Werbewirkung: Ein erklärungsbedürftiger Faktor im Digital Marketing

Ein Gastbeitrag von Viktor Eichmann | 20.11.19

Die strategische Planung und Optimierung von Marketingkampagnen macht eine genaue Nachvollziehbarkeit der erzielten Wirkung und den Einsatz steuerungsrelevanter Wirkungshebel unabdingbar. In der Praxis hakt es, woran liegt das?

Nielsen weist für Q1 2019 ein Bruttowerbeaufkommen von 7,2 Milliarden Euro für den deutschen Gesamtbruttowerbemarkt aus, was einem Minus von 1,2 Prozent zum Vorjahreszeitraum entspricht. Obwohl der Werbemarkt zunehmend technologisiert ist, die Akteure verstärkt datengetrieben arbeiten und die Möglichkeiten, Werbemittel programmatisch auszusteuern, so vielseitig sind wie noch nie, bleiben Problemfelder bestehen, die das weitere Wachstum des Marktes hemmen und Spannungsfelder zwischen Werbungtreibenden und Dienstleistern erzeugen. Der Chef der Organisation Werbungtreibende im Markenverband (OWM), Uwe Storch äußerte seinen Unmut unlängst so:

Der Aufwand für Werbungtreibende, Online-übergreifend zu planen, wird völlig unterschätzt.
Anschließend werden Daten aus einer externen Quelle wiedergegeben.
/-! ### Updates of the state -/

@[simp] theorem State.upd_now (f : Device → Device) (s : State) : (s.upd f).now = s.now := rfl
@[simp] theorem State.upd_after (f : Device → Device) (s : State) : (s.upd f).after = f s.after := rfl
@[simp] theorem State.upd_slot (f : Device → Device) (s : State) : (s.upd f).slot = s.slot := rfl
@[simp] theorem State.upd_windowOut (f : Device → Device) (s : State) : (s.upd f).windowOut = s.windowOut := rfl
@[simp] theorem State.upd_free (f : Device → Device) (s : State) : (s.upd f).free = s.free := rfl
@[simp] theorem State.upd_pending (f : Device → Device) (s : State) : (s.upd f).pending = s.pending := rfl
@[simp] theorem State.close_now (s : State) : s.close.now = s.now := rfl
@[simp] theorem State.close_after (s : State) : s.close.after = s.after := rfl
@[simp] theorem State.close_windowOut (s : State) : s.close.windowOut = s.windowOut := rfl
@[simp] theorem State.close_free (s : State) : s.close.free = s.free := rfl
@[simp] theorem State.close_pending (s : State) : s.close.pending = s.pending := rfl
@[simp] theorem State.close_slot (s : State) : s.close.slot = { s.slot with closing := true } := rfl
@[simp] theorem State.settleFaults_now (s : State) : s.settleFaults.now = s.now := rfl
@[simp] theorem State.settleFaults_slot (s : State) : s.settleFaults.slot = s.slot := rfl
@[simp] theorem State.settleFaults_windowOut (s : State) : s.settleFaults.windowOut = s.windowOut := rfl
@[simp] theorem State.settleFaults_free (s : State) : s.settleFaults.free = s.free := rfl
@[simp] theorem State.settleFaults_pending (s : State) : s.settleFaults.pending = s.pending := rfl
@[simp] theorem State.settleFaults_after_lane (s : State) : s.settleFaults.after.lane = s.after.lane := rfl
@[simp] theorem State.settleFaults_after_mirror (s : State) : s.settleFaults.after.mirror = s.after.mirror := rfl
@[simp] theorem State.settleFaults_after_account (s : State) : s.settleFaults.after.account = s.after.account := rfl
@[simp] theorem State.settleFaults_after_member (s : State) : s.settleFaults.after.member = s.after.member := rfl
@[simp] theorem State.settleFaults_after_retention (s : State) : s.settleFaults.after.retention = s.after.retention := rfl
@[simp] theorem State.settleFaults_after_sched (s : State) : s.settleFaults.after.sched = s.after.sched := rfl
@[simp] theorem State.settleFaults_after_port (s : State) : s.settleFaults.after.port = s.after.port := rfl
@[simp] theorem State.settleFaults_after_array (s : State) : s.settleFaults.after.array = s.after.array := rfl
@[simp] theorem State.settleFaults_after_pins (s : State) : s.settleFaults.after.pins = s.after.pins := rfl
@[simp] theorem State.settleFaults_after_faults (s : State) : s.settleFaults.after.faults = joinFaults (if s.slot.faultRead then s.now.faults.drop 1 else s.now.faults) s.slot.entries := rfl
@[simp] theorem State.addFault_now (e : FaultEntry) (s : State) : (s.addFault e).now = s.now := rfl
@[simp] theorem State.addFault_windowOut (e : FaultEntry) (s : State) : (s.addFault e).windowOut = s.windowOut := rfl
@[simp] theorem State.addFault_free (e : FaultEntry) (s : State) : (s.addFault e).free = s.free := rfl
@[simp] theorem State.addFault_pending (e : FaultEntry) (s : State) : (s.addFault e).pending = s.pending := rfl
@[simp] theorem State.addFault_slot (e : FaultEntry) (s : State) : (s.addFault e).slot = { s.slot with entries := insertEntry e s.slot.entries } := rfl
@[simp] theorem State.addFault_after_lane (e : FaultEntry) (s : State) : (s.addFault e).after.lane = s.after.lane := rfl
@[simp] theorem State.addFault_after_mirror (e : FaultEntry) (s : State) : (s.addFault e).after.mirror = s.after.mirror := rfl
@[simp] theorem State.addFault_after_account (e : FaultEntry) (s : State) : (s.addFault e).after.account = s.after.account := rfl
@[simp] theorem State.addFault_after_member (e : FaultEntry) (s : State) : (s.addFault e).after.member = s.after.member := rfl
@[simp] theorem State.addFault_after_retention (e : FaultEntry) (s : State) : (s.addFault e).after.retention = s.after.retention := rfl
@[simp] theorem State.addFault_after_sched (e : FaultEntry) (s : State) : (s.addFault e).after.sched = s.after.sched := rfl
@[simp] theorem State.addFault_after_port (e : FaultEntry) (s : State) : (s.addFault e).after.port = s.after.port := rfl
@[simp] theorem State.addFault_after_array (e : FaultEntry) (s : State) : (s.addFault e).after.array = s.after.array := rfl
@[simp] theorem State.addFault_after_pins (e : FaultEntry) (s : State) : (s.addFault e).after.pins = s.after.pins := rfl
@[simp] theorem State.addFault_after_faults (e : FaultEntry) (s : State) : (s.addFault e).after.faults = joinFaults (if s.slot.faultRead then s.now.faults.drop 1 else s.now.faults) (insertEntry e s.slot.entries) := rfl
@[simp] theorem State.retractDrops_now (s : State) : s.retractDrops.now = s.now := rfl
@[simp] theorem State.retractDrops_windowOut (s : State) : s.retractDrops.windowOut = s.windowOut := rfl
@[simp] theorem State.retractDrops_free (s : State) : s.retractDrops.free = s.free := rfl
@[simp] theorem State.retractDrops_pending (s : State) : s.retractDrops.pending = s.pending := rfl
@[simp] theorem State.retractDrops_after_lane (s : State) : s.retractDrops.after.lane = s.after.lane := rfl
@[simp] theorem State.retractDrops_after_mirror (s : State) : s.retractDrops.after.mirror = s.after.mirror := rfl
@[simp] theorem State.retractDrops_after_account (s : State) : s.retractDrops.after.account = s.after.account := rfl
@[simp] theorem State.retractDrops_after_member (s : State) : s.retractDrops.after.member = s.after.member := rfl
@[simp] theorem State.retractDrops_after_retention (s : State) : s.retractDrops.after.retention = s.after.retention := rfl
@[simp] theorem State.retractDrops_after_sched (s : State) : s.retractDrops.after.sched = s.after.sched := rfl
@[simp] theorem State.retractDrops_after_port (s : State) : s.retractDrops.after.port = s.after.port := rfl
@[simp] theorem State.retractDrops_after_array (s : State) : s.retractDrops.after.array = s.after.array := rfl
@[simp] theorem State.retractDrops_after_pins (s : State) : s.retractDrops.after.pins = s.after.pins := rfl
@[simp] theorem State.enterUnsynced_now (r : LeftReason) (q : Bool) (s : State) : (s.enterUnsynced r q).now = s.now := rfl
@[simp] theorem State.enterUnsynced_windowOut (r : LeftReason) (q : Bool) (s : State) : (s.enterUnsynced r q).windowOut = s.windowOut := rfl
@[simp] theorem State.enterUnsynced_free (r : LeftReason) (q : Bool) (s : State) : (s.enterUnsynced r q).free = s.free := rfl
@[simp] theorem State.enterUnsynced_pending (r : LeftReason) (q : Bool) (s : State) : (s.enterUnsynced r q).pending = s.pending := rfl
@[simp] theorem State.enterUnsynced_after_faults (r : LeftReason) (q : Bool) (s : State) : (s.enterUnsynced r q).after.faults = joinFaults (if s.slot.faultRead then s.now.faults.drop 1 else s.now.faults) (insertEntry ⟨.leftSync, s.entryIndex, none, none, none, some r⟩ (s.slot.entries.filter (fun e => e.kind != .grantLapsed && e.kind != .memberDropped))) := rfl
@[simp] theorem State.enterUnsynced_after_lane (r : LeftReason) (q : Bool) (s : State) : (s.enterUnsynced r q).after.lane = (s.after.toUnsynced q).lane := rfl
@[simp] theorem State.enterUnsynced_after_mirror (r : LeftReason) (q : Bool) (s : State) : (s.enterUnsynced r q).after.mirror = (s.after.toUnsynced q).mirror := rfl
@[simp] theorem State.enterUnsynced_after_account (r : LeftReason) (q : Bool) (s : State) : (s.enterUnsynced r q).after.account = (s.after.toUnsynced q).account := rfl
@[simp] theorem State.enterUnsynced_after_member (r : LeftReason) (q : Bool) (s : State) : (s.enterUnsynced r q).after.member = (s.after.toUnsynced q).member := rfl
@[simp] theorem State.enterUnsynced_after_retention (r : LeftReason) (q : Bool) (s : State) : (s.enterUnsynced r q).after.retention = (s.after.toUnsynced q).retention := rfl
@[simp] theorem State.enterUnsynced_after_sched (r : LeftReason) (q : Bool) (s : State) : (s.enterUnsynced r q).after.sched = (s.after.toUnsynced q).sched := rfl
@[simp] theorem State.enterUnsynced_after_port (r : LeftReason) (q : Bool) (s : State) : (s.enterUnsynced r q).after.port = (s.after.toUnsynced q).port := rfl
@[simp] theorem State.enterUnsynced_after_array (r : LeftReason) (q : Bool) (s : State) : (s.enterUnsynced r q).after.array = (s.after.toUnsynced q).array := rfl
@[simp] theorem State.enterUnsynced_after_pins (r : LeftReason) (q : Bool) (s : State) : (s.enterUnsynced r q).after.pins = (s.after.toUnsynced q).pins := rfl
Die Online-Werbewirtschaft ist die Wirtschaft mit den größten Versprechungen und dem niedrigsten Erfüllungsgrad.

Woher kommt der Unmut der Werbungtreibenden und wie sollte der Markt reagieren?

Kampagnenerfolge quantitativ und qualitativ messbar machen

Der zentrale Vorwurf: Die versprochene Wirkung von Kampagnen wird nicht ausreichend nachgewiesen, Media-Budget nicht nachvollziehbar eingesetzt. Damit macht Storch auf eine zentrale Herausforderung jedes Werbungtreibenden aufmerksam: die aus der Marktforschung adaptierten Planungs- und Erfolgsmessungsansätze von Kampagnen auf die Werbewirkung hin greifen digital nicht, oder zu kurz, oftmals fehlen einheitliche Modelle für die Echtzeitmessung und -steuerung von Kampagnen auf die Werbewirkung hin. Eine maximale Entfaltung der Werbewirkung lässt sich lediglich dann erreichen, wenn die Kampagne nach den „richtigen“ Parametern optimiert wird – die sich direkt aus den Kampagnenzielen ableiten, um auf Basis technologischer Möglichkeiten die bestmögliche Zielerreichung zu gewährleisten. Fraglos sind die weit verbreiteten Planungskriterien wie Zielgruppenerreichung, Umfeldqualität, Werbeformat, Sichtbarkeit und zu erreichende Kontaktfrequenz weiterhin relevante Gradmesser zur Bewertung und Maximierung von Werbewirkung. Die in Echtzeit messbaren Parameter „tatsächliche Kontaktverteilung“ und „gemessene Zielgruppenerreichung“ stehen indes häufig nicht ausreichend im Fokus der Kampagnenoptimierung, wodurch die Werbewirkung nicht umfassend nachvollziehbar wird und die Kampagneneinstellung nicht ausreichend optimiert werden kann. Werbung kann nur dann wie gewünscht wirken, wenn Nutzer zur Zielgruppe des Werbungtreibenden gehören und darüber hinaus mit der individuell passenden Dosis und im geeigneten Kontext kontaktiert werden. Eine übergreifende Strategie ist hierbei unumgänglich – und in der Praxis, das zeigt sich, fehlt sie oftmals. Woran liegt das?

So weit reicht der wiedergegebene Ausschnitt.